Eccellenza agroalimentare, Coldiretti: la contraffazione ci costa 60 miliardi

di | 7 febbraio 2014 | attualità | 0 commenti

parmigianoCome è noto, l’eccellenza agroalimentare del made in Italy è purtroppo la più “taroccata” al mondo, con un danno enorme. La contraffazione e la falsificazione dei nostri prodotti fa perdere all’Italia oltre 60 miliardi di euro di fatturato che potrebbero generare reddito e lavoro in un difficile momento di crisi. A farlo presente è la Coldiretti, in uno studio presentato a Fieragricola a Verona, a conferma delle stime già note sul fenomeno della contraffazione alimentare.
Coldiretti ha presentato gli ultimi casi più eclatanti e curiosi di cibi italiani contraffatti scovati nei diversi continenti: dal pandoro argentino al salame veneto made in Canada, dall’asiago statunitense al kressecco della Germania, dal kit per falsificare il parmigiano reggiano a quello per taroccare il vino Valpolicella.
“C’è in atto un salto di qualità dell’agropirateria internazionale che – denuncia la Coldiretti – è arrivata a colpire i prodotti più rappresentativi dell’identità alimentare nazionale con danni economici e di immagine non più sostenibili per l’agricoltura italiana.

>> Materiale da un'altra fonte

-- ==== Sys2Proof/Machine/Fp.lean ====
section
/-! DEFINITION. Numbers: floating-point formats (R85 to R87), exact values and their arithmetic (R184),
rounding to a format or to an integer type with its flags (R95 to R99), comparison (R162), and the
random blocks of a beam's generator (R200). -/

namespace Sys2Proof.Machine

/-! ### Flags of fx (R100) -/

namespace Fx
def iv : Nat := 1
def dz : Nat := 2
def of : Nat := 4
def uf : Nat := 8
def ix : Nat := 16
def sat : Nat := 32
end Fx

/-- A value with the flags that making it raises. -/
abbrev WithFx (α : Type) := α × Nat

/-! ### Formats (R85, R86) -/

inductive Specials where
  /-- infinities and NaNs -/
  | ieee
  /-- one NaN magnitude, no infinities -/
  | e4m3
  /-- every code is a finite number -/
  | none
  deriving DecidableEq, Repr

structure Fmt where
  eb : Nat
  mb : Nat
  bias : Nat
  special : Specials
  /-- the launch flag FTZ acts on it (R99) -/
  flush : Bool
  /-- the canonical NaN (R87) -/
  nan : Nat
  deriving DecidableEq, Repr

def Fmt.f32 : Fmt := ⟨8, 23, 127, .ieee, true, 0x7FC00000⟩
def Fmt.f16 : Fmt := ⟨5, 10, 15, .ieee, true, 0x7E00⟩
def Fmt.bf16 : Fmt := ⟨8, 7, 127, .ieee, true, 0x7FC0⟩
def Fmt.e4m3 : Fmt := ⟨4, 3, 7, .e4m3, false, 0x7F⟩
def Fmt.e5m2 : Fmt := ⟨5, 2, 15, .ieee, false, 0x7E⟩
def Fmt.e3m2 : Fmt := ⟨3, 2, 3, .none, false, 0⟩
def Fmt.e2m3 : Fmt := ⟨2, 3, 1, .none, false, 0⟩

/-- The format of a floating-point type. -/
def fmtOf : Ty → Option Fmt
  | .f32 => some .f32
  | .f16 => some .f16
  | .bf16 => some .bf16
  | .e4m3 => some .e4m3
  | .e5m2 => some .e5m2
  | .e3m2 => some .e3m2
  | .e2m3 => some .e2m3
  | _ => none

/-- The bit that holds the sign. -/
def Fmt.signBit (f : Fmt) : Nat := f.eb + f.mb
/-- Largest finite magnitude, as bits. -/
def Fmt.maxBits (f : Fmt) : Nat :=
  match f.special with
  | .ieee => (2 ^ f.eb - 1) * 2 ^ f.mb - 1
  | .e4m3 => 0x7E
  | .none => 2 ^ (f.eb + f.mb) - 1
/-- The bits of infinity. -/
def Fmt.infBits (f : Fmt) : Nat := (2 ^ f.eb - 1) * 2 ^ f.mb
def Fmt.sign (f : Fmt) (neg : Bool) (x : Nat) : Nat := if neg then x + 2 ^ f.signBit else x

/-! ### Exact values -/

/-- An exact value: a NaN, with whether it sets IV; an infinity; or (-1)^neg · n/d · 2^e, with n = 0 a
signed zero. -/
inductive XV where
  | nan (iv : Bool)
  | inf (neg : Bool)
  | num (neg : Bool) (n d : Nat) (e : Int)
  deriving DecidableEq, Repr

namespace XV

def zero (neg : Bool) : XV := .num neg 0 1 0
def ofInt (i : Int) : XV := .num (i < 0) i.natAbs 1 0

def isZero : XV → Bool
  | .num _ n _ _ => n == 0
  | _ => false
def isNan : XV → Bool
  | .nan _ => true
  | _ => false
/-- A signalling NaN. -/
def isSig : XV → Bool
  | .nan i => i
  | _ => false
def negative : XV → Bool
  | .inf s => s
  | .num s _ _ _ => s
  | .nan _ => false
def neg : XV → XV
  | .nan i => .nan i
  | .inf s => .inf (!s)
  | .num s n d e => .num (!s) n d e
def abs : XV → XV
  | .nan i => .nan i
  | .inf _ => .inf false
  | .num _ n d e => .num false n d e

/-- A signed count of units of 2^lo. -/
def units (s : Bool) (n : Nat) (e lo : Int) : Int :=
  let m : Int := (n * 2 ^ (e - lo).toNat : Nat)
  if s then -m else m

/-- a + b: ∞ - ∞ is a NaN that sets IV; an exact zero sum of opposite signs is -0 under RD and +0
otherwise (R184). -/
def add (rd : Bool) : XV → XV → XV
  | .nan i, .nan j => .nan (i || j)
  | .nan i, _ => .nan i
  | _, .nan j => .nan j
  | .inf s, .inf r => if s = r then .inf s else .nan true
  | .inf s, _ => .inf s
  | _, .inf r => .inf r
  | .num s n d e, .num r m c g =>
    let lo := min e g
    let x := units s (n * c) e lo + units r (m * d) g lo
    if x = 0 then zero (if s = r then s else rd) else .num (x < 0) x.natAbs (d * c) lo

/-- a × b: 0 × ∞ is a NaN that sets IV. -/
def mul : XV → XV → XV
  | .nan i, .nan j => .nan (i || j)
  | .nan i, _ => .nan i
  | _, .nan j => .nan j
  | .inf s, b => if b.isZero then .nan true else .inf (s != b.negative)
  | a, .inf r => if a.isZero then .nan true else .inf (a.negative != r)
  | .num s n d e, .num r m c g => .num (s != r) (n * m) (d * c) (e + g)

/-- a / b with DZ (R184). -/
def div : XV → XV → WithFx XV
  | .nan i, .nan j => (.nan (i || j), 0)
  | .nan i, _ => (.nan i, 0)
  | _, .nan j => (.nan j, 0)
  | .inf _, .inf _ => (.nan true, 0)
  | .inf s, b => (.inf (s != b.negative), 0)
  | a, .inf r => (zero (a.negative != r), 0)
  | .num s n d e, .num r m c g =>
    if m = 0 then (if n = 0 then (.nan true, 0) else (.inf (s != r), Fx.dz))
    else (.num (s != r) (n * c) (d * m) (e - g), 0)

/-- The order of two values that are no NaNs, zeros being equal: less, equal, greater. -/
def cmp : XV → XV → Ordering
  | .inf s, .inf r => if s = r then .eq else if s then .lt else .gt
  | .inf s, _ => if s then .lt else .gt
  | _, .inf r => if r then .gt else .lt
  | .num s n d e, .num r m c g =>
    let lo := min e g
    compare (units s (n * c) e lo) (units r (m * d) g lo)
  | _, _ => .eq

end XV

/-- Decode an element (R85, R86); under FTZ a subnormal reads as zero of its sign (R99). -/
def decodeF (f : Fmt) (ftz : Bool) (x : Nat) : XV :=
  let s := bit x f.signBit
  let ex := x / 2 ^ f.mb % 2 ^ f.eb
  let fr := x % 2 ^ f.mb
  if f.special = .ieee && ex = 2 ^ f.eb - 1 then (if fr = 0 then .inf s else .nan (!bit fr (f.mb - 1)))
  else if f.special = .e4m3 && ex = 15 && fr = 7 then .nan false
  else if ex = 0 then .num s (if ftz && f.flush then 0 else fr) 1 (1 - (f.bias : Int) - f.mb)
  else .num s (fr + 2 ^ f.mb) 1 ((ex : Int) - f.bias - f.mb)

/-! ### Rounding (R95, R96) -/

/-- Choose between the neighbours q and q + 1 of q + r/d, for a value of the given sign. -/
def roundUp? (rm : Rm) (w rnd : Nat) (neg : Bool) (q r d : Nat) : Bool :=
  r ≠ 0 && match rm with
  | .rn => 2 * r > d || (2 * r == d && q % 2 == 1)
  | .rz => false
  | .ru => !neg
  | .rd => neg
  | .rna => 2 * r ≥ d
  | .sr => r * 2 ^ w / d + rnd ≥ 2 ^ w

/-- n/d·2^e in units of 2^k: quotient, remainder and divisor. -/
def quant (n d : Nat) (e k : Int) : Nat × Nat × Nat :=
  let n' := n * 2 ^ (e - k).toNat
  let d' := d * 2 ^ (k - e).toNat
  (n' / d', n' % d', d')

/-- Rounded to a multiple of 2^k: the multiple, and whether it is inexact. -/
def roundTo (rm : Rm) (w rnd : Nat) (neg : Bool) (n d : Nat) (e k : Int) : Nat × Bool :=
  let (q, r, d') := quant n d e k
  (if roundUp? rm w rnd neg q r d' then q + 1 else q, r ≠ 0)

/-- ⌊log2 (n/d·2^e)⌋ of a positive value. -/
def ilog (n d : Nat) (e : Int) : Int :=
  let g : Int := (Nat.log2 n : Int) - Nat.log2 d
  if d * 2 ^ g.toNat ≤ n * 2 ^ (-g).toNat then g + e else g - 1 + e

/-- What an overflow delivers (R98): the approximate forms give infinity (R191). -/
def overflow (f : Fmt) (rm : Rm) (approx neg : Bool) : Nat :=
  match f.special with
  | .ieee =>
    let big := match rm with
      | .rz => approx
      | .ru => !neg
      | .rd => neg
      | _ => true
    f.sign neg (if big then f.infBits else f.maxBits)
  | _ => f.sign neg f.maxBits

/-- Round an exact value to a format (R98, R99): its bits and its flags. -/
def roundX (f : Fmt) (rm : Rm) (approx ftz : Bool) (w rnd : Nat) (x : XV) : WithFx Nat :=
  match x with
  | .nan i => if f.special = .none then (0, Fx.iv) else (f.nan, if i then Fx.iv else 0)
  | .inf s => if f.special = .ieee then (f.sign s f.infBits, 0) else (f.sign s f.maxBits, Fx.of)
  | .num s n d e =>
    if n = 0 then (f.sign s 0, 0)
    else
      let emin : Int := 1 - (f.bias : Int)
      let ex := ilog n d e
      let (m, ix) := roundTo rm w rnd s n d e (ex - f.mb)
      let (m, ex) := if m = 2 ^ (f.mb + 1) then (2 ^ f.mb, ex + 1) else (m, ex)
      if ex < emin then
        if ftz && f.flush then (f.sign s 0, Fx.uf + Fx.ix)
        else
          let (q, ix) := roundTo rm w rnd s n d e (emin - f.mb)
          (f.sign s q, if ix then Fx.uf + Fx.ix else 0)
      else
        let bits := (ex + f.bias).toNat * 2 ^ f.mb + (m - 2 ^ f.mb)
        if bits > f.maxBits then (overflow f rm approx s, Fx.of + Fx.ix)
        else (f.sign s bits, if ix then Fx.ix else 0)

/-- The usual rounding. -/
def roundF (f : Fmt) (rm : Rm) (ftz : Bool) (w rnd : Nat) (x : XV) : WithFx Nat := roundX f rm false ftz w rnd x
/-- FP32, round to nearest, subnormals honoured. -/
def rn32 (x : XV) : WithFx Nat := roundF .f32 .rn false 16 0 x

/-! ### Integers (R88, R98) -/

/-- Signed integer types of the arithmetic set and .s64. -/
def Ty.isSigned : Ty → Bool
  | .s8 | .s16 | .s32 | .s64 => true
  | _ => false
def Ty.isNat : Ty → Bool
  | .n8 | .n16 | .n32 | .n64 | .nq4 | .cbi => true
  | _ => false
def Ty.isInt (t : Ty) : Bool := Ty.isSigned t || Ty.isNat t
def maxOf (t : Ty) : Int := if Ty.isSigned t then 2 ^ (t.width - 1) - 1 else 2 ^ t.width - 1
def minOf (t : Ty) : Int := if Ty.isSigned t then -(2 ^ (t.width - 1)) else 0
/-- An element read as a value of its type. -/
def intOf (t : Ty) (x : Nat) : Int := if Ty.isSigned t then sext t.width x else (x % 2 ^ t.width : Nat)

/-- Clamp to a type's range: the value, and whether it was out of range. -/
def clampI (t : Ty) (i : Int) : Int × Bool :=
  if i > maxOf t then (maxOf t, true) else if i < minOf t then (minOf t, true) else (i, false)

/-- An exact value rounded to an integer, with IX. -/
def roundInt (rm : Rm) (w rnd : Nat) (neg : Bool) (n d : Nat) (e : Int) : Int × Bool :=
  let (q, ix) := roundTo rm w rnd neg n d e 0
  (if neg then -(q : Int) else q, ix)

/-- Round an exact value to an integer type (R98): IV for a NaN or out of range. -/
def roundI (t : Ty) (rm : Rm) (w rnd : Nat) (x : XV) : WithFx Nat :=
  match x with
  | .nan _ => (0, Fx.iv)
  | .inf s => (wrap t.width (if s then minOf t else maxOf t), Fx.iv)
  | .num s n d e =>
    let (i, ix) := roundInt rm w rnd s n d e
    let (j, out) := clampI t i
    (wrap t.width j, if out then Fx.iv else if ix then Fx.ix else 0)

/-- The exact value of an element of a type; indices read as natural numbers. -/
def decodeX (t : Ty) (ftz : Bool) (x : Nat) : XV :=
  match fmtOf t with
  | some f => decodeF f ftz x
  | none => .ofInt (intOf t x)

/-- Round an exact value to a type. From an integer type, whose width is given, a narrowing to an integer
saturates with SAT and not IV (R114, R216); a conversion to a width no smaller wraps (R88). -/
def roundT (t : Ty) (rm : Rm) (ftz : Bool) (w rnd : Nat) (fromInt : Option Nat) (x : XV) : WithFx Nat :=
  match fmtOf t with
  | some f => roundF f rm ftz w rnd x
  | none =>
    let (v, fl) := roundI t rm w rnd x
    match fromInt with
    | some sw =>
      if t.width < sw then (v, if fl = Fx.iv then Fx.sat else fl)
      else match x with
        | .num s n _ _ => (wrap t.width (if s then -(n : Int) else n), 0)
        | _ => (v, fl)
    | none => (v, fl)

/-! ### Comparison (R68, R162) -/

/-- A condition of R68 on an order: codes 6 to 9 compare as 2 to 5 do. -/
def condOrd (c : Nat) (o : Ordering) : Bool :=
  match c with
  | 0 => o == .eq
  | 1 => o != .eq
  | 2 | 6 => o == .lt
  | 3 | 7 => o != .gt
  | 4 | 8 => o == .gt
  | _ => o != .lt

/-- A condition on two FP values: with a NaN only .ne holds; .eq and .ne set IV for a signalling NaN,
the others for any NaN. -/
def condF (c : Nat) (a b : XV) : WithFx Bool :=
  if a.isNan || b.isNan then (c == 1, if c ≥ 2 || a.isSig || b.isSig then Fx.iv else 0)
  else (condOrd c (a.cmp b), 0)

/-- A condition on two w-bit elements: 0 and 1 compare bits, 2 to 5 as signed, 6 to 9 as natural. -/
def condI (c w a b : Nat) : Bool :=
  if 2 ≤ c ∧ c ≤ 5 then condOrd c (compare (sext w a) (sext w b)) else condOrd c (compare (a % 2 ^ w) (b % 2 ^ w))

/-! ### Minimum and maximum (R185) -/

/-- Whether a comes before b, with -0 less than +0. -/
def below (a b : XV) : Bool :=
  match a.cmp b with
  | .lt => true
  | .gt => false
  | .eq => a.negative && !b.negative

/-- FMIN and FMAX of two values. -/
def minmax (mx : Bool) (a b : XV) : XV :=
  if a.isNan then (if b.isNan then .nan false else b)
  else if b.isNan then a
  else if below b a != mx then b else a

/-- The flag of FMIN and FMAX. -/
def minmaxFx (a b : XV) : Nat := if a.isSig || b.isSig then Fx.iv else 0

/-- A value of a format put back in it without rounding: NaNs are canonical. -/
def encodeF (f : Fmt) (x : XV) : Nat := (roundF f .rz false 16 0 (match x with | .nan _ => .nan false | v => v)).1

/-! ### The generator (R200) -/

def rotl64 (x n : Nat) : Nat := (x * 2 ^ n + x / 2 ^ (64 - n)) % 2 ^ 64

/-- Eight rounds of a word. -/
def genRounds : Nat → Nat → Nat → Nat
  | 0, x, _ => x
  | n + 1, x, y =>
    let x := (x + y) % 2 ^ 64
    let x := x ^^^ (x / 2 ^ 31)
    let x := x * 0xD1B54A32D192ED03 % 2 ^ 64
    genRounds n x (rotl64 y 23 ^^^ x)

/-- The random block G(K, C), 256 bits. -/
def genBlock (k c : Nat) : Nat :=
  ofElems 64 ((List.range 4).map fun j =>
    genRounds 8 ((c + j * 0x6A09E667F3BCC909) % 2 ^ 64) (k ^^^ 0xBB67AE8584CAA73B))

end Sys2Proof.Machine
end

La denominazione parmigiano reggiano resta la più copiata nel mondo con il “parmesan” diffuso in tutti i continenti, dagli Stati Uniti al Canada, dall’Australia fino al Giappone, ma in vendita c’è anche il “parmesao” in Brasile, il “regianito” in Argentina, “reggiano” e “parmesao” in tutto il Sud America, ma anche “pamesello” in Belgio”.
“Ma ora – continua la Coldiretti – cè addirittura la possibilità di acquistare (in Gran Bretagna, negli Usa o in Australia) un kit per fare il pregiato formaggio italiano, ovviamente senza dare alcuna importanza al latte utilizzato. Una vera e propria truffa che colpisce anche i vini italiani più prestigiosi come il Valpolicella che può essere taroccato con un miracoloso kit che promette di ottenerlo in pochi giorni con miscugli di polveri e mosto”.
La gamma dei prodotti alimentari falsificati si è allargata ed è ora possibile trovare sul mercato – precisa la Coldiretti – formaggi come il pecorino friulano, il romanello e il crotonese prodotti in Canada o la “gorgonzola sauce” realizzata in Germania. Anche i falsi salumi made in Italy tirano a livello internazionale: dalla “mortadela siciliana” rumena, al salame tipo Milano fatto in Brasile, dal “cacciatore salami” e la “soppressata salami” prodotti in Canada, al “prosciutto cotto Villa Gusto” diffuso in Germania.